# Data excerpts
○ ○ ○
/-! ### Barriers and windows at the tile (R281 to R284) -/

def isBarrier (m : Mt) (off : Nat) : Bool := m.barriers.contains off

/-- An answer on its way back to a thread: refused answers carry their reason above 64 bits. -/
def refusedAnswer (reason : Nat) : Nat := 2 ^ 64 + reason

/-- A SYNC answer starts its way back. -/
def Mt.answer (m : Mt) (r : MtReq) (v : Nat) (hops : Nat) : Mt :=
  { m with respond := m.respond ++ [{ r with off := v, hops := hops }] }

/-- Waiters on an object that ceases are refused (R284). -/
def Mt.refuseWaiters (m : Mt) (p : Nat → Bool) (reason : Nat) : Mt :=
  let out := m.waiting.filter (fun r => p r.off)
  out.foldl (fun (m : Mt) r => m.answer r (refusedAnswer reason) r.chan) { m with waiting := m.waiting.filter (fun r => !p r.off) }

/-- BWAIT's condition (R283). -/
def bwaitDone (phase p : Nat) : Bool := let d := (phase + 2 ^ 32 - p % 2 ^ 32) % 2 ^ 32; decide (1 ≤ d ∧ d ≤ 2 ^ 31)

/-- Waiters whose condition a new phase meets are answered. -/
def Mt.wakeWaiters (m : Mt) (off : Nat) : Mt :=
  let phase := m.rd (off + 4) 4
  let ok (r : MtReq) : Bool := match r.work with | .bwait _ p => r.off == off && bwaitDone phase p | _ => false
  (m.waiting.filter ok).foldl (fun (m : Mt) r => m.answer r phase r.chan) { m with waiting := m.waiting.filter (fun r => !ok r) }

/-- Every waiter whose condition its barrier's phase meets now is answered, whatever has written the phase (R283). -/
def Mt.wakeAll (m : Mt) : Mt := m.barriers.foldl Mt.wakeWaiters m

/-- ARRIVE at the tile (R282): the tile after it, the answer, and whether it was an overrun. -/
def Mt.arrive (m : Mt) (off q : Nat) : Mt × Nat × Bool :=
  if !isBarrier m off then (m, refusedAnswer 23, false)
  else
    let phase := m.rd (off + 4) 4
    let expect := m.rd off 4
    let count := m.rd (off + 8) 4
    let bits := m.rd (off + 12) 4
    let credited (m : Mt) (c : Nat) : Mt × Nat × Bool :=
      if (count + 1) % 2 ^ 32 = expect then (((m.wr (off + 4) 4 (phase + 1)).wr (off + 8) 4 0).wakeWaiters off, c, false)
      else (m.wr (off + 8) 4 (count + 1), c, false)
    if q = phase then credited m q
    else if q = (phase + 2 ^ 32 - 1) % 2 ^ 32 then credited (m.wr (off + 12) 4 (setBf bits 30 30 1)) phase
    else (m.wr (off + 12) 4 (setBf bits 31 31 1), allOnes, true)

/-- BINIT of a window at the tile (R281): barriers outside it cease. -/
def Mt.setWindow (m : Mt) (off len : Nat) : Mt × Nat :=
  let win := if len = 0 then none else some (off, len)
  let gone (b : Nat) : Bool := !inWindow win b 32
  (({ m with win := win, barriers := m.barriers.filter (fun b => !gone b) }).refuseWaiters (fun b => m.barriers.contains b && gone b) 23, 0)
○ ○ ○
# Task statement
Please write out, exactly as they appear, the lines from the one containing "let count := m.rd (off + 8) 4" through the last line of the records above, and nothing more.

# Response for this exercise
    let count := m.rd (off + 8) 4
    let bits := m.rd (off + 12) 4
    let credited (m : Mt) (c : Nat) : Mt × Nat × Bool :=
      if (count + 1) % 2 ^ 32 = expect then (((m.wr (off + 4) 4 (phase + 1)).wr (off + 8) 4 0).wakeWaiters off, c, false)
      else (m.wr (off + 8) 4 (count + 1), c, false)
    if q = phase then credited m q
    else if q = (phase + 2 ^ 32 - 1) % 2 ^ 32 then credited (m.wr (off + 12) 4 (setBf bits 30 30 1)) phase
    else (m.wr (off + 12) 4 (setBf bits 31 31 1), allOnes, true)

/-- BINIT of a window at the tile (R281): barriers outside it cease. -/
def Mt.setWindow (m : Mt) (off len : Nat) : Mt × Nat :=
  let win := if len = 0 then none else some (off, len)
  let gone (b : Nat) : Bool := !inWindow win b 32
  (({ m with win := win, barriers := m.barriers.filter (fun b => !gone b) }).refuseWaiters (fun b => m.barriers.contains b && gone b) 23, 0)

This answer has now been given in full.